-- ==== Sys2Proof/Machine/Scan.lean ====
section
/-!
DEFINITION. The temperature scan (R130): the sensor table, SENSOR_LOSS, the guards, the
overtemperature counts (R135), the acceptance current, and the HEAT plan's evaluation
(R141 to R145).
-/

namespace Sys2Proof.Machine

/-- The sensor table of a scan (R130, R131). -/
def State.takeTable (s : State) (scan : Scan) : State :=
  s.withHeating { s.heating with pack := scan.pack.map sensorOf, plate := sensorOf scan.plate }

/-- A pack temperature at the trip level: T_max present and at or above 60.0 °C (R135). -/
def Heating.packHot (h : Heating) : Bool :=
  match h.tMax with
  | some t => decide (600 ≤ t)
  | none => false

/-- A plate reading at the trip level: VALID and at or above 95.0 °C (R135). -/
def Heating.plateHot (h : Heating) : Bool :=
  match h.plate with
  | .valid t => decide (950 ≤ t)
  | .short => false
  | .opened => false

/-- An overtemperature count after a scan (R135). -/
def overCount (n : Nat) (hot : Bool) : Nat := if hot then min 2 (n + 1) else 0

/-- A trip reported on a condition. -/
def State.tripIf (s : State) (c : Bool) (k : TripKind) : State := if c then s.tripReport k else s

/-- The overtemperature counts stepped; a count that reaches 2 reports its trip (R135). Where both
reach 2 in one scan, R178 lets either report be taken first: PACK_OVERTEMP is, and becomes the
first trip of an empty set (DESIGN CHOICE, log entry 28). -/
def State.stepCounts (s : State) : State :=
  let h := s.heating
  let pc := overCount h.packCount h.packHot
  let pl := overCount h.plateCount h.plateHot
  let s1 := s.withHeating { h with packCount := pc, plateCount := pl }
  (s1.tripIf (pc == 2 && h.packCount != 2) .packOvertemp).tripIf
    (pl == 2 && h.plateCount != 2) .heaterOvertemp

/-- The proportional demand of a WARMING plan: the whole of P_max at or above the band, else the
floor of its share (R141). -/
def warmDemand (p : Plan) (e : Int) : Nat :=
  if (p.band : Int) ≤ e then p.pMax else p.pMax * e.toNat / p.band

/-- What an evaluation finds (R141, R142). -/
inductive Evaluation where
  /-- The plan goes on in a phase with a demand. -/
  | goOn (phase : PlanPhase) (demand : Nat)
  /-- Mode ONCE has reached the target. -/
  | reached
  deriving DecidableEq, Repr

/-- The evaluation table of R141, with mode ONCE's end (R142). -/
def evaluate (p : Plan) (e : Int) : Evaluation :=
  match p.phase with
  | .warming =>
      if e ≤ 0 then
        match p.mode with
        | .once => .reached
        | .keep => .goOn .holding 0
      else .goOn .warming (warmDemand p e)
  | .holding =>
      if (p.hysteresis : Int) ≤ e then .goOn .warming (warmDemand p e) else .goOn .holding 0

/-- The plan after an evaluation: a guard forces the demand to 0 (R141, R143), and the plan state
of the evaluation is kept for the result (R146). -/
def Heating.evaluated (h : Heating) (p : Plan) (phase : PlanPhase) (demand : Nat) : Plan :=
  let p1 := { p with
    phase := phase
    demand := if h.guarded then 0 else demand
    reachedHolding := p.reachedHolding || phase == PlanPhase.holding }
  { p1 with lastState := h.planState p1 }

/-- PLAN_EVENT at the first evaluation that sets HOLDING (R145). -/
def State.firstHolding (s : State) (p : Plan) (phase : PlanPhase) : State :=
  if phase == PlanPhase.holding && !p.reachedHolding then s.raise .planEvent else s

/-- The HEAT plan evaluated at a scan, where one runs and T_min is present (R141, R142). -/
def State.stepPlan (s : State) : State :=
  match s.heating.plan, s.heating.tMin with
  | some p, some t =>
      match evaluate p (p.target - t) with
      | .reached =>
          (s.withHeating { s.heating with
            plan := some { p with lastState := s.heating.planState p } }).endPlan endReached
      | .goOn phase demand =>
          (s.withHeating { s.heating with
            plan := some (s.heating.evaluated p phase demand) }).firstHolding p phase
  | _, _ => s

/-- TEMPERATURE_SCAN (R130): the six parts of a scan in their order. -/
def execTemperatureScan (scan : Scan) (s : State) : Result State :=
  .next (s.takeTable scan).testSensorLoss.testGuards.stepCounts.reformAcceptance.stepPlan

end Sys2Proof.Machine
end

-- -- --

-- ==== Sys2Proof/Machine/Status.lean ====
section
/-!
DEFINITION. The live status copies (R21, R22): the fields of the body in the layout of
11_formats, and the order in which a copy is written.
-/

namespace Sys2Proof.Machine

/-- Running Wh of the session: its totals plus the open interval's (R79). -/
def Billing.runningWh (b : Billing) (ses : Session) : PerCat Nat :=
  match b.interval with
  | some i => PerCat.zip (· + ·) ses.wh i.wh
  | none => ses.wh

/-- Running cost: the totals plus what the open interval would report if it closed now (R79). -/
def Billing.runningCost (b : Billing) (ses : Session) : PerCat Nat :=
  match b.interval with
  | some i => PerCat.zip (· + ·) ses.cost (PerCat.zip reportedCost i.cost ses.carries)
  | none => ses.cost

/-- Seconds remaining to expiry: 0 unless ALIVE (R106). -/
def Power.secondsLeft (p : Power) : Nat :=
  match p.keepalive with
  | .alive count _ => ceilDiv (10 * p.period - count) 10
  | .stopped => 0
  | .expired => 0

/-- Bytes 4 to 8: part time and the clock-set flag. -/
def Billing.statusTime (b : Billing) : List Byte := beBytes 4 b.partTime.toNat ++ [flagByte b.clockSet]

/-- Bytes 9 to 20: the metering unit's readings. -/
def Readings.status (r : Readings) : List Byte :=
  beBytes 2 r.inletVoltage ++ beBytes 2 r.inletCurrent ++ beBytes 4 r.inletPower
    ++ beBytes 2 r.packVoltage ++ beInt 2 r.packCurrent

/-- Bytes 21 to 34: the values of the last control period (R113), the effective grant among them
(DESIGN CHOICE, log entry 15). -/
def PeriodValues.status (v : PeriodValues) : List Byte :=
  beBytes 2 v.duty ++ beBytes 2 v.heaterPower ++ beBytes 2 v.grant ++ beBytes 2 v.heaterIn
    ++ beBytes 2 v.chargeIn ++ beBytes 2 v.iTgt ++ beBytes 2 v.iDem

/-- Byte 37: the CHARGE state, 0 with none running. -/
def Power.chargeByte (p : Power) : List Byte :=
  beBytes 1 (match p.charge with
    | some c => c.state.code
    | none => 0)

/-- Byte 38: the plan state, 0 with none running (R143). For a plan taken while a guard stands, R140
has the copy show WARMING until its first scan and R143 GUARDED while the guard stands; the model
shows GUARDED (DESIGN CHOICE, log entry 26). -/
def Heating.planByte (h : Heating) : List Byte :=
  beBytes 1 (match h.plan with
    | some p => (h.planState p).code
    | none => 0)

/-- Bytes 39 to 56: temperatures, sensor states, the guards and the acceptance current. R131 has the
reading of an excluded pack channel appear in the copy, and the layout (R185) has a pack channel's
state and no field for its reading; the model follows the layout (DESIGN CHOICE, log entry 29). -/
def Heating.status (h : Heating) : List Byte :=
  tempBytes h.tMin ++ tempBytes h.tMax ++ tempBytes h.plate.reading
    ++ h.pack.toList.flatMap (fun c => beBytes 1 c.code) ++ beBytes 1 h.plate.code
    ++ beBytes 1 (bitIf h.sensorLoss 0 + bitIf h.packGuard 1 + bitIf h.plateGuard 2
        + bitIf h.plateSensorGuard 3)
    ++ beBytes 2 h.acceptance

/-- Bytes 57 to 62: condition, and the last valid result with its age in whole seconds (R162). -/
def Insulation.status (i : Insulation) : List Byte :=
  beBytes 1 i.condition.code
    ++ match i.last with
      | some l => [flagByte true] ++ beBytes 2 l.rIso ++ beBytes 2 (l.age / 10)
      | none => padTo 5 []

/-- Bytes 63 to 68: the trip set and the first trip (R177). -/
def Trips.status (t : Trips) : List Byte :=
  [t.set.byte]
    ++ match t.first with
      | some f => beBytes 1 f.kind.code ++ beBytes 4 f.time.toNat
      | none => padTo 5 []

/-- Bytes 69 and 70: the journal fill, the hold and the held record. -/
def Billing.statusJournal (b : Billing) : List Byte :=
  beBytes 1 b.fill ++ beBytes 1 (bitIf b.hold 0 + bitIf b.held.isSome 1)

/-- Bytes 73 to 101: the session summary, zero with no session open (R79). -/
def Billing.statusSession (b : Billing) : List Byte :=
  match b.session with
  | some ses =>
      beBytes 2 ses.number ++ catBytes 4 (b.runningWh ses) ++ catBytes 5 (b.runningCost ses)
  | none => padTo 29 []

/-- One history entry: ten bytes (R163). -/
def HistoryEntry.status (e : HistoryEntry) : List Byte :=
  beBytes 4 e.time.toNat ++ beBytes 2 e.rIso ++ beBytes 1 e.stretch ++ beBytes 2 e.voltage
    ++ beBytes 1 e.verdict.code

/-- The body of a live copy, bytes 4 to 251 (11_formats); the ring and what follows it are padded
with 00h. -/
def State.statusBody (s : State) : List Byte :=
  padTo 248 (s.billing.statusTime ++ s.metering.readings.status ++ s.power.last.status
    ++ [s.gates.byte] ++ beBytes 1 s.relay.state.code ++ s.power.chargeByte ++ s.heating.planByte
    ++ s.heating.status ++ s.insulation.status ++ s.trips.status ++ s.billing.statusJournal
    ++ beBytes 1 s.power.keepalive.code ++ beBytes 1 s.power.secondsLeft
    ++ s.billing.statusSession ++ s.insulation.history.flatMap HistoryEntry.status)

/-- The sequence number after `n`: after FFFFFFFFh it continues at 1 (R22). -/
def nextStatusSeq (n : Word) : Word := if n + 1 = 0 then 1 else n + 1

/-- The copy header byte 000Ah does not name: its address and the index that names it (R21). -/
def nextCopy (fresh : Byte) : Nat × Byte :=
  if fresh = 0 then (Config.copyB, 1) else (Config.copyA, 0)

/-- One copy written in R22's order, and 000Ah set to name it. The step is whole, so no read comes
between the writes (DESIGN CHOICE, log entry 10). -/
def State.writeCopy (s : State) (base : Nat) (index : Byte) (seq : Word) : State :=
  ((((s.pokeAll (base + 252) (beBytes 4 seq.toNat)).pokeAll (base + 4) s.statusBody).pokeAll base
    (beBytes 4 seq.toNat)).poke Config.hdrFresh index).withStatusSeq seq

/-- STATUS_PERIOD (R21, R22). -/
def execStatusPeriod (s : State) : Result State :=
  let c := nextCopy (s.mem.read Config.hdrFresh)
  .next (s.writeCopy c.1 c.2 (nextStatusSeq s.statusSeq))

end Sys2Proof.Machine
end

-- -- --

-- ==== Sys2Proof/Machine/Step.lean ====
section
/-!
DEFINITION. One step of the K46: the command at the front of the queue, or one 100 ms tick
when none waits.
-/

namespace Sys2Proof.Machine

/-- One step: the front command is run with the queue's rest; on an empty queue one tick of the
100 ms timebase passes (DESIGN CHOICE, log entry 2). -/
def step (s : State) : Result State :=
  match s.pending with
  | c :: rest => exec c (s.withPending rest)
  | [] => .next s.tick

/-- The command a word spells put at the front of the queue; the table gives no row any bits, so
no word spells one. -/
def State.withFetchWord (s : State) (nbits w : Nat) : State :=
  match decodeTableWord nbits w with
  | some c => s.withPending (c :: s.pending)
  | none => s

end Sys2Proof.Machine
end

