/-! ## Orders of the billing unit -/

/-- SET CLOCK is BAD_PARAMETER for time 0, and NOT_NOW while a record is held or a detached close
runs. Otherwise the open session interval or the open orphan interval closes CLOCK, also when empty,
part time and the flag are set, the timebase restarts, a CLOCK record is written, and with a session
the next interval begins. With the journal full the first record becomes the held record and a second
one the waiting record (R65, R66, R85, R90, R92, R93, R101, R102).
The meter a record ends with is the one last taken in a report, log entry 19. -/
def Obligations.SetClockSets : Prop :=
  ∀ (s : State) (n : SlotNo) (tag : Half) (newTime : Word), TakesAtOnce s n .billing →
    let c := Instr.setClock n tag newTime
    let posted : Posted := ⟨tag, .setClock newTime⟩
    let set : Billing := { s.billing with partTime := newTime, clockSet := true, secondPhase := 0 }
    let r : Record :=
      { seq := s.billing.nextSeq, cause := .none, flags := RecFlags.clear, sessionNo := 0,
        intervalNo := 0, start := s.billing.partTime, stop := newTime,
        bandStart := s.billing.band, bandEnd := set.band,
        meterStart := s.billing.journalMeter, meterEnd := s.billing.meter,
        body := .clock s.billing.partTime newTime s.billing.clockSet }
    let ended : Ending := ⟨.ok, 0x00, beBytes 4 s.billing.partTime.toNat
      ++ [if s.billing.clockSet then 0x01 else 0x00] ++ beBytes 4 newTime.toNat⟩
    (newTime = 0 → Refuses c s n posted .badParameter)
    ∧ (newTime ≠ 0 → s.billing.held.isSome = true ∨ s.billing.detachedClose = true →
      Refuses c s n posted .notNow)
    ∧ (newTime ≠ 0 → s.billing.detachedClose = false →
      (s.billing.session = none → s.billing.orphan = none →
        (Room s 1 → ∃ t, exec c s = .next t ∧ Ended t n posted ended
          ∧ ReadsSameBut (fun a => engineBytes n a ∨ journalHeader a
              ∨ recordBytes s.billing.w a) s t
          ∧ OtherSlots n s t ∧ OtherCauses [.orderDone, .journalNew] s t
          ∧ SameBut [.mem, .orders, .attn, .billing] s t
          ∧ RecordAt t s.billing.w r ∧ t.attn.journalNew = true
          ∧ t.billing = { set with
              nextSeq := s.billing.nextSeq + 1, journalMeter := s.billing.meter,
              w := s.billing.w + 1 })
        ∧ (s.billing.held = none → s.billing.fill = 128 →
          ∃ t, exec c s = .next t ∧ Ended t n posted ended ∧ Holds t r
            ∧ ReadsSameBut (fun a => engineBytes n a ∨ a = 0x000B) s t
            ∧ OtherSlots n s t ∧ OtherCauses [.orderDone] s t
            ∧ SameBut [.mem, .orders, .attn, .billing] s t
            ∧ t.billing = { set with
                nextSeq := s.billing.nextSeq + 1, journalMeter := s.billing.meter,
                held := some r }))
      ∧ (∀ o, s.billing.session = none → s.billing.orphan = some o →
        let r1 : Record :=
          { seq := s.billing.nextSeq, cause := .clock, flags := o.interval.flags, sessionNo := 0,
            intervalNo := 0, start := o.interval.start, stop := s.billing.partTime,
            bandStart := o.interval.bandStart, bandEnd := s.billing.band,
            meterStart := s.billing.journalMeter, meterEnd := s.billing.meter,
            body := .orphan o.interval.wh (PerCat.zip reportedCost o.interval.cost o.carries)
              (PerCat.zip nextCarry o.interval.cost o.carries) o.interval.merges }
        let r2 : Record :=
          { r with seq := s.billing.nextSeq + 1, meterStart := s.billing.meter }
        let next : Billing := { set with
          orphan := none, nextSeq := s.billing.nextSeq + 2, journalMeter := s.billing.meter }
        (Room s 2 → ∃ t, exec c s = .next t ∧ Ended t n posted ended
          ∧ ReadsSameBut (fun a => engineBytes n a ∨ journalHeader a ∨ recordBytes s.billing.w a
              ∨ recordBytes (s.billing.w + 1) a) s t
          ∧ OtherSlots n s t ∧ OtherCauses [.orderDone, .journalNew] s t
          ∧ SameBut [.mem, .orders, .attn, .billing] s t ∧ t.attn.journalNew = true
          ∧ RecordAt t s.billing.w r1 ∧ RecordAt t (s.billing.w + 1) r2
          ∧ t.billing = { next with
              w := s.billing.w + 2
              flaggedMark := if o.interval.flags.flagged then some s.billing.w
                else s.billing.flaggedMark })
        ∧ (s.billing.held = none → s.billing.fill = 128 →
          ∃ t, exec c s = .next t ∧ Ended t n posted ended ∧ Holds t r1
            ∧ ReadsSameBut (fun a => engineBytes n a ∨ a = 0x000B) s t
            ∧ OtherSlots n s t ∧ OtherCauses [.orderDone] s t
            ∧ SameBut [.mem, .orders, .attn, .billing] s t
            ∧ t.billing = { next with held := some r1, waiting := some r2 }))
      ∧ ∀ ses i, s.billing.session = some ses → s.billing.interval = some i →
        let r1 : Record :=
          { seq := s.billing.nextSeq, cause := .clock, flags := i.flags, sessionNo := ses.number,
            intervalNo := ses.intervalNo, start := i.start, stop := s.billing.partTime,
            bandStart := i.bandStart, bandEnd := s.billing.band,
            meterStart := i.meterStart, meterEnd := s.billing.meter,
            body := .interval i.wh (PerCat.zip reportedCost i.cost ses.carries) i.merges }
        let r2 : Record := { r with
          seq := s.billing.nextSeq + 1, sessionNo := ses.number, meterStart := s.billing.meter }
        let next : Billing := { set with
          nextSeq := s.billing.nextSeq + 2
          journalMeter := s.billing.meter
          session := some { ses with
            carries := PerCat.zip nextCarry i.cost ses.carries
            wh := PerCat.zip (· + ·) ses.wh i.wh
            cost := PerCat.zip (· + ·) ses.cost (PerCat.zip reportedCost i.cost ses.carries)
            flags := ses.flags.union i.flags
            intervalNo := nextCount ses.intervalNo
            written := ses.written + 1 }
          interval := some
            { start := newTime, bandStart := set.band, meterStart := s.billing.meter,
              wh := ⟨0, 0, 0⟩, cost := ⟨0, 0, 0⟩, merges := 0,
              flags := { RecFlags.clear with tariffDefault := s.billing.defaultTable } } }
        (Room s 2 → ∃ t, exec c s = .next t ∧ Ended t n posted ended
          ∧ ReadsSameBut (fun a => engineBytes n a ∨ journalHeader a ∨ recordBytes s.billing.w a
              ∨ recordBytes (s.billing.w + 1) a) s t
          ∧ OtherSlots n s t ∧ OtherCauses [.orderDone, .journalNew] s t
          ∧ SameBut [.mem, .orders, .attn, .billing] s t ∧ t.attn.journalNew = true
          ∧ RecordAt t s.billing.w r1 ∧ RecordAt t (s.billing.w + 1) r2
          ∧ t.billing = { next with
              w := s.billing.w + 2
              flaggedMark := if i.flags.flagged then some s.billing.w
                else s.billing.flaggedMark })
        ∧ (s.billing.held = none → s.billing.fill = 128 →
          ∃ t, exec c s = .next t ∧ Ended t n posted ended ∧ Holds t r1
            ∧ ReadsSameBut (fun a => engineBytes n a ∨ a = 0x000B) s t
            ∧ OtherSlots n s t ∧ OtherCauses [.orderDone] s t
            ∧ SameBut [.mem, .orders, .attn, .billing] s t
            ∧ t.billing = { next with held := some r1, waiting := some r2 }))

-- -- --

## TASK
Going back to the entries above, set down exactly the lines that begin at the one with "-- ==== Sys2Proof/Machine/Scan.lean" and end at the one with "s.heating with pack", both included, and nothing else.

## TASK ANSWER
-- ==== Sys2Proof/Machine/Scan.lean ====
section
/-!
DEFINITION. The temperature scan (R130): the sensor table, SENSOR_LOSS, the guards, the
overtemperature counts (R135), the acceptance current, and the HEAT plan's evaluation
(R141 to R145).
-/

namespace Sys2Proof.Machine

/-- The sensor table of a scan (R130, R131). -/
def State.takeTable (s : State) (scan : Scan) : State :=
  s.withHeating { s.heating with pack := scan.pack.map sensorOf, plate := sensorOf scan.plate }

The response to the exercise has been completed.